* TASK DIRECTIONS *
The expected answer is the set of lines in the data below between the line holding "(d.ctx 0).snaps[(rep0.slots.map (·.2)).foldl" and the line holding "d.seq.replay = none ∧ (d.ctx", inclusive, written out exactly.
EXERCISE MATERIALS START
-- ==== Sys2Proof/Laws/State.lean ====
section
/-! SUPPORT. What each named update of the device leaves alone: one lemma per field, and what it changes. -/

namespace Sys2Proof.Machine

variable (d : Dev)

/-- Writing bytes changes memory alone. -/
theorem wrBytes_frame (a : Nat) (l : List Byte) (d : Dev) : wrBytes a l d = { d with mem := (wrBytes a l d).mem } := by
  induction l generalizing a d with
  | nil => rfl
  | cons v r ih => rw [wrBytes, ih]; rfl
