-- ==== Sys2Proof/Tests/Slice0.lean ====
section
/-! SUPPORT. Tests: ill-formed commands that WellFormed refuses, results worked out by hand from the spec, and for each statement with
hypotheses a state and operands that meet them (theorems `meets_…`). -/

namespace Sys2Proof.Tests

open Machine

set_option Elab.async false

/-! ### Small states -/

/-- A device in which context 0 runs and issues. -/
def runs (c : Ctx) : Dev := { ctxs := [(0, { c with phase := .running })], seq := { running := some 0, mode := .issuing } }

/-- The same with the sequencers in another state. -/
def runsIn (c : Ctx) (q : Seq) : Dev := { runs c with seq := { q with running := some 0 } }

/-- A bell on one token with a count, and a checkpoint bell on none. -/
def bellOn (tok : BitVec 12) (n : BitVec 8) : BellOp :=
  { tok0 := tok, cnt0 := n, tok1 := 0, cnt1 := 0, tok2 := 0, cnt2 := 0, ckpt := false, yielding := false }
def ckptBell : BellOp := { bellOn 0 0 with ckpt := true, yielding := true }

/-- A packet with an opcode, and a till that executes it. -/
def pkt (op : Nat) : Packet :=
  { opcode := BitVec.ofNat 16 op, flags := 0, seq := 0, paramLen := 0, rsv10 := 0, tag := 0, rsv24 := 0, check := 0, params := [] }
def busyTill (op : Nat) : Till := { enable := true, cur := some (pkt op) }

/-- Slot fields of each engine, all zero but the mask register, whose MASK0 names every slot. -/
def mx0 : MxOp :=
  { mask := 0, ldesc := 0, baseA := 0, baseB := 0, baseC := 0, stat := 0, fmtA := 0, fmtB := 0, fmtC := 0, preload := 0, baseP := 0
    accInto := false, sat := false, swap := false, accOff := 0, baseM := 0, full := false }
def vx0 : VxOp :=
  { mask := 0, ldesc := 0, baseA := 0, baseB := 0, baseC := 0, fmtIn := 0, fmtOut := 0, sat := false, stats := false, arg := 0 }
def tx0 : TxOp := { mask := 0, ldesc := 0, baseSrc := 0, baseDst := 0, fmtIn := 0, fmtOut := 0, dual := false }
def pt0 : PtOp :=
  { mask := 0, ldesc := 0, baseSrc := 0, baseDst := 0, frc := 0, token := 0, tokenEn := false, oparg := 0, ext := 0 }

/-- A step answers this next state. -/
def answers (r : Res) (t : State) : Bool := match r with | .next u => decide (u = t) | _ => false

/-- What holds of the device that a step answers. -/
def gives (r : Res) (p : Dev → Bool) : Bool := match r with | .next u => p u.dev | _ => false

/-! ### WellFormed -/

theorem refuses_matrix_fields : ([Instr.mma 0 { mx0 with stat := 3 }, .sload 0 { mx0 with preload := 3 }, .conv 0 { mx0 with fmtA := 11 },
    .attn 0 { mx0 with fmtB := 15 }, .accwrite 0 { mx0 with fmtC := 12 }].all (fun c => !c.wellFormed)) = true := by decide
theorem refuses_vector_fields : ([Instr.add 0 { vx0 with fmtIn := 11 }, .exp 0 { vx0 with fmtOut := 15 }, .tcopy 0 { tx0 with fmtIn := 11 },
    .tblock 0 { tx0 with fmtOut := 11 }].all (fun c => !c.wellFormed)) = true := by decide
theorem refuses_porter_fields : ([Instr.copy 0 { pt0 with frc := 1 }, .ring 0 { pt0 with oparg := 1 }, .encode 0 pt0, .decode 0 { pt0 with frc := 5 },
    .encode 0 { pt0 with frc := 1, oparg := 1 }, .lsend 0 { pt0 with frc := 1 }, .lsend 0 { pt0 with oparg := 0x10000 }, .lsend 0 { pt0 with ext := 0x2000 },
    .rxmax 0 { pt0 with frc := 1 }, .rsend 0 { pt0 with oparg := 0x1000 }, .rgather 0 { pt0 with oparg := 0x800, ext := 0x400 },
    .bpush 0 { pt0 with frc := 5 }, .bpop 0 { pt0 with frc := 7 }].all (fun c => !c.wellFormed)) = true := by decide
theorem refuses_mask0 : (Instr.mload 0 0 0).wellFormed = false := by decide
theorem accepts_edges : ([Instr.mma 0 { mx0 with stat := 2, preload := 2, fmtA := 10, fmtB := 10, fmtC := 10 }, .lsend 0 { pt0 with oparg := 0xFFFF, ext := 0x1FFF },
    .rsend 0 { pt0 with oparg := 0xFFF, ext := 0x3FF }, .decode 0 { pt0 with frc := 4 }, .bpop 0 { pt0 with frc := 4 }, .mload 0 15 0].all
    (fun c => c.wellFormed)) = true := by decide

/-! ### The bundle stream (02) -/

def sc0 : Ctx := { scal := [(1, 5)], tokens := [(7, 2)], issuePc := 3 }

theorem meets_scalars_and_branches : issuing (runs sc0) 0 = true ∧ ((runs sc0).ctx 0).scalar 1 ≠ 0 ∧ ((runs sc0).ctx 0).scalar 31 = 0 := by
  decide +kernel
theorem test_sadd_wraps : ∃ d', exec (.sadd 0 1 2 0xFFFFFFFF) { dev := runs { scal := [(1, 1), (2, 1)] } } = .next { dev := d' } ∧
    (d'.ctx 0).scalar 1 = 1 := ⟨_, rfl, by decide +kernel⟩
theorem meets_bases_and_masks : issuing (runs { masks := [(1, 2)] }) 0 = true ∧ actingSlots (runs { masks := [(1, 2)] }) 0 1 = [1] := by
  decide +kernel
theorem meets_bells : issuing (runs sc0) 0 = true ∧ replaying (runs sc0) = false ∧ (bellOn 7 2).ckpt = false ∧
    bellSatisfied ((runs sc0).ctx 0) (bellOn 7 2) = true ∧ bellSatisfied ((runs sc0).ctx 0) (bellOn 7 3) = false ∧ bellReady (runs sc0) 0 = true := by
  decide +kernel
def waiting : Dev := runsIn { sc0 with bellWait := some (bellOn 7 2) } { mode := .bellWait }
theorem meets_bell_release : waiting.seq.running = some 0 ∧ waiting.seq.mode = .bellWait ∧ (waiting.ctx 0).bellWait = some (bellOn 7 2) ∧
    bellSatisfied (waiting.ctx 0) (bellOn 7 2) = true ∧ replaying waiting = false ∧ (bellOn 7 2).ckpt = false ∧ clockStands waiting = false ∧
    bellReady (waitCycles 0 9 waiting) 0 = true := by decide +kernel
theorem meets_checkpoint_bell : issuing (runs sc0) 0 = true ∧ replaying (runs sc0) = false ∧ ckptBell.ckpt = true ∧
    bellSatisfied ((runs sc0).ctx 0) ckptBell = true ∧ (runs sc0).wall < ((runs sc0).ctx 0).ckptAt + 3300 ∧ bellReady (runs sc0) 0 = true ∧
    (let d := { runs sc0 with wall := 3300 }; issuing d 0 = true ∧ replaying d = false ∧ bellSatisfied (d.ctx 0) ckptBell = true ∧
      (d.ctx 0).ckptAt + 3300 ≤ d.wall ∧ bellReady d 0 = true ∧ hashDiffers d = none ∧ d.seq.adopt = [] ∧ d.seq.replay = none ∧
      (d.ctx 0).phase = .running ∧ (d.ctx 0).abort = none) := by decide +kernel
theorem meets_tokens_and_signals : issuing (runs sc0) 0 = true ∧ replaying (runs sc0) = false ∧ ((runs sc0).ctx 0).phase ≠ .idle ∧
    ((runs sc0).ctx 0).phase ≠ .aborting ∧ Tab.get 0 ((runs sc0).ctx 0).tokens 7 < 65535 ∧
    65535 ≤ Tab.get 0 ((runs { tokens := [(7, 65535)] }).ctx 0).tokens 7 ∧ ((runs { tokens := [(7, 65535)] }).ctx 0).abort = none ∧
    endIssued (runs { tokens := [(7, 65535)] }) 0 = false ∧ (runs { tokens := [(7, 65535)] }).seq.dispatch ≠ some 0 := by decide +kernel
theorem meets_end_bundle : issuing (runs sc0) 0 = true ∧ replaying (runs sc0) = false := by decide +kernel
theorem meets_issue_holds : (runs sc0).seq.running = some 0 ∧ (runs sc0).seq.replay = none ∧ (runs sc0).seq.mode = .issuing ∧
    (let d := { runs sc0 with cores := [(143, { txQ := [{ ctx := 0, slot := 127, op := 1 }] })] }
     d.seq.mode = .issuing ∧ (d.core 143).queue 2 ≠ []) ∧
    (let d := runsIn sc0 { mode := .hold }; d.seq.mode = .hold ∧ d.seq.ckptHold = false ∧ d.seq.tapHold = false ∧ d.seq.late = [] ∧ d.ptHeld = none ∧ d.seq.replay = none) ∧
    (let d := runsIn { bellWait := some ckptBell } { mode := .hold, ckptHold := true }; d.seq.ckptHold = true ∧
      (d.ctx 0).bellWait = some ckptBell ∧ d.seq.mode = .hold ∧ d.seq.replay = none ∧ ckptBell.ckpt = true ∧ clockStands d = false ∧
      bellReady d 0 = true ∧ hashDiffers d = none ∧ d.seq.adopt = [] ∧ (d.ctx 0).ckptAt + 3300 ≤ d.wall + 3300) := by decide +kernel
theorem meets_bell_watchdog : (let d := runsIn { bellWait := some (bellOn 9 1) } { mode := .bellWait }
    d.seq.running = some 0 ∧ (d.ctx 0).phase = .running ∧ (d.ctx 0).abort = none ∧ (d.ctx 0).bellWait = some (bellOn 9 1) ∧
      d.seq.mode = .bellWait ∧ d.seq.dispatch ≠ some 0 ∧ endIssued d 0 = false ∧ 9 ∈ bellMissing (d.ctx 0) (bellOn 9 1) ∧
      ∀ x ∈ bellMissing (d.ctx 0) (bellOn 9 1), 9 ≤ x) := by decide +kernel
theorem meets_stream_aborts : (let d := runs { sinceCkpt := 19801 }; d.seq.running = some 0 ∧ (d.ctx 0).phase = .running ∧ (d.ctx 0).abort = none ∧
      d.seq.dispatch ≠ some 0 ∧ endIssued d 0 = false ∧ 19800 < (d.ctx 0).sinceCkpt) ∧
    (let d := runs { abort := some (.badParam, 0) }; (d.ctx 0).abort ≠ none ∧ (d.ctx 0).stopDue = false ∧ d.seq.dispatch ≠ some 0) := by decide +kernel

/-- The bundle words of a program: an IDLE, an END, a bell and an empty ISSUE bundle. -/
def words4 : Prog := { bundles := [1, 2, 0x10, 0] }
def at4 (pc : Nat) (since : Nat) : Dev := runs { prog := some words4, pc := pc, sinceCkpt := since }
theorem meets_fetch : (∀ pc ∈ [0, 1, 2, 3], issuing (at4 pc 19800) 0 = true ∧ replaying (at4 pc 19800) = false ∧
      ((at4 pc 19800).ctx 0).sinceCkpt ≤ 19800 ∧ (at4 pc 19800).seq.preemptPending = false) ∧
    [0, 1, 2, 3].map (fun pc => (words4.bundle pc).cls) = [1, 2, 0, 0] ∧ (words4.bundle 2).bell = true ∧ (words4.bundle 3).bell = false ∧
    porterReady (at4 3 0) 0 (words4.bundle 3) = true ∧ lpBranches ((at4 3 0).ctx 0) (words4.bundle 3) = false ∧
    issuing (at4 0 19801) 0 = true ∧ 19800 < ((at4 0 19801).ctx 0).sinceCkpt := by decide +kernel
theorem meets_fetch_preempted : (let d := { runs { prog := some { bundles := [8] } } with seq := { running := some 0, mode := .issuing, preemptPending := true } }
    issuing d 0 = true ∧ replaying d = false ∧ ((d.ctx 0).theProg.bundle 0).yielding = true ∧ d.seq.preemptPending = true ∧ (d.ctx 0).bellDone = false) := by
  decide +kernel
theorem test_fetch_idle : (match step { dev := at4 0 0 } with
    | .next u => decide (u.pending = [.idleBundle 0 0] ∧ (u.dev.ctx 0).pc = 1 ∧ u.dev.wall = 0) | _ => false) = true := by
  decide +kernel
theorem meets_idle_step : ∀ t, issuing State.reset.dev t = false := by decide +kernel

/-- Every entry of core 0's porter is in use, and the next bundle holds a COPY of one element on slot 0. -/
def fullPorter : Core := { entries := (List.range 512).map (fun e => (e, { state := 1 })) }
def copyDue : Dev := { runs { prog := some { bundles := [0x101 * 2 ^ 208], descs := [oneElem] }, masks := [(1, 1)] } with cores := [(0, fullPorter)] }
theorem meets_fetch_held : issuing copyDue 0 = true ∧ replaying copyDue = false ∧ ((copyDue.ctx 0).theProg.bundle 0).cls = 0 ∧
    ((copyDue.ctx 0).theProg.bundle 0).bell = false ∧ porterReady copyDue 0 ((copyDue.ctx 0).theProg.bundle 0) = false := by decide +kernel

/-! Faults, replays, pre-emption. -/

theorem meets_core_faults : (let d := runs sc0; d.seq.running = some 0 ∧ (d.ctx 0).phase = .running ∧ d.seq.replay = none ∧
      servingCores d 127 = [142] ∧ Tab.get none d.err.coreFaultAt 142 = none) ∧
    (let d := { runs sc0 with err := { coreFaultAt := [(0, some 0)] }, wall := 600 * 1000 * msCycles }
     servingCores d 0 = [0] ∧ Tab.get none d.err.coreFaultAt 0 = some 0 ∧ d.wall ≤ 0 + failWindow d) ∧
    (let d := { runs sc0 with err := { coreFaultAt := [(0, some 0)] }, wall := 600 * 1000 * msCycles + 1 }
     Tab.get none d.err.coreFaultAt 0 = some 0 ∧ 0 + failWindow d < d.wall) := by decide +kernel
def snap0 : Snapshot := takeSnapshot ((runs sc0).ctx 0)
def rep0 : Replay := { ctx := 0, slots := [(0, 1)], kind := .accAdder, core := 0 }
theorem meets_replay_start : (let d := runsIn { sc0 with snaps := [snap0, snap0] } { mode := .hold, replay := some rep0 }
    d.seq.replay = some rep0 ∧ rep0.running = false ∧ rep0.held = none ∧
      (d.ctx 0).snaps[(rep0.slots.map (·.2)).foldl max 0]? = some snap0) := by decide +kernel
def held0 : HeldPoint :=
  { pc := 4, issuePc := 3, scal := [], loops := [], masks := [], bases := [], ended := false, bellWait := none, bellDone := false, issues := 0 }
theorem meets_replay_end : (let r := { rep0 with running := true, held := some held0, core := 143 }
    let d := runsIn sc0 { mode := .replay, replay := some r }
    d.seq.replay = some r ∧ r.next = [] ∧ r.adopted = false ∧ r.core < 144 ∧ atHeldPoint d (d.ctx 0) = true ∧ (d.ctx 0).hostAbort = false ∧ d.evt.retention = none) := by
  decide +kernel
theorem meets_preemption : (let d := { runsIn { sc0 with prog := some { bundles := [8] } } { mode := .issuing, preemptPending := true } with
      ctxs := [(0, { sc0 with phase := .running, prog := some { bundles := [8] } }), (15, { phase := .ready })] }
    (d.ctx 15).phase = .ready ∧ d.cfg.streamQuantum ≠ 0 ∧ d.seq.preemptPending = true ∧ atYieldPoint (d.ctx 0) = true ∧
      d.seq.replay = none ∧ (d.ctx 0).abort = none) := by decide +kernel
theorem meets_preempt_drain : (let d := runsIn { sc0 with prog := some { slotShare := [(0, 0x400000)] } } { mode := .saving, preempt := .draining 0 }
    Tab.wf (0 : Byte) d.mem = true ∧ savedSlots (d.ctx 0) = [0] ∧ localBase 0 ≤ saveAreaOf (d.ctx 0) 0 ∧
      saveAreaOf (d.ctx 0) 0 + saveAreaBytes ≤ localBase 1 ∧ d.seq.preempt = .draining 0 ∧ enginesIdle d 0 = true ∧ (d.ctx 0).abort = none ∧ (d.ctx 0).hostAbort = false) := by decide +kernel
def twoTasks : Dev := { runsIn {} { mode := .saving, preempt := .saved 0 } with
  ctxs := [(0, { phase := .running }), (2, { phase := .ready, saved := true, prog := some { slotShare := [(0, 0x400000)] } }), (15, { phase := .ready })] }
theorem meets_task_switch : twoTasks.seq.preempt = .saved 0 ∧ (twoTasks.ctx 0).phase = .running ∧ (twoTasks.ctx 2).phase = .ready ∧
    (∀ v : CtxId, v - 0 - 1 < (2 : CtxId) - 0 - 1 → (twoTasks.ctx v).phase ≠ .ready) ∧ Tab.wf (0 : Byte) twoTasks.mem = true ∧ savedSlots (twoTasks.ctx 2) = [0] ∧
    localBase 0 ≤ saveAreaOf (twoTasks.ctx 2) 0 ∧ saveAreaOf (twoTasks.ctx 2) 0 + saveAreaBytes ≤ localBase 1 ∧
    (runsIn {} { mode := .saving, preempt := .restored 0 }).seq.preempt = .restored 0 := by decide +kernel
EXERCISE MATERIALS END
* ANSWER SPACE *
      (d.ctx 0).snaps[(rep0.slots.map (·.2)).foldl max 0]? = some snap0) := by decide +kernel
def held0 : HeldPoint :=
  { pc := 4, issuePc := 3, scal := [], loops := [], masks := [], bases := [], ended := false, bellWait := none, bellDone := false, issues := 0 }
theorem meets_replay_end : (let r := { rep0 with running := true, held := some held0, core := 143 }
    let d := runsIn sc0 { mode := .replay, replay := some r }
    d.seq.replay = some r ∧ r.next = [] ∧ r.adopted = false ∧ r.core < 144 ∧ atHeldPoint d (d.ctx 0) = true ∧ (d.ctx 0).hostAbort = false ∧ d.evt.retention = none) := by
  decide +kernel
theorem meets_preemption : (let d := { runsIn { sc0 with prog := some { bundles := [8] } } { mode := .issuing, preemptPending := true } with
      ctxs := [(0, { sc0 with phase := .running, prog := some { bundles := [8] } }), (15, { phase := .ready })] }
    (d.ctx 15).phase = .ready ∧ d.cfg.streamQuantum ≠ 0 ∧ d.seq.preemptPending = true ∧ atYieldPoint (d.ctx 0) = true ∧
      d.seq.replay = none ∧ (d.ctx 0).abort = none) := by decide +kernel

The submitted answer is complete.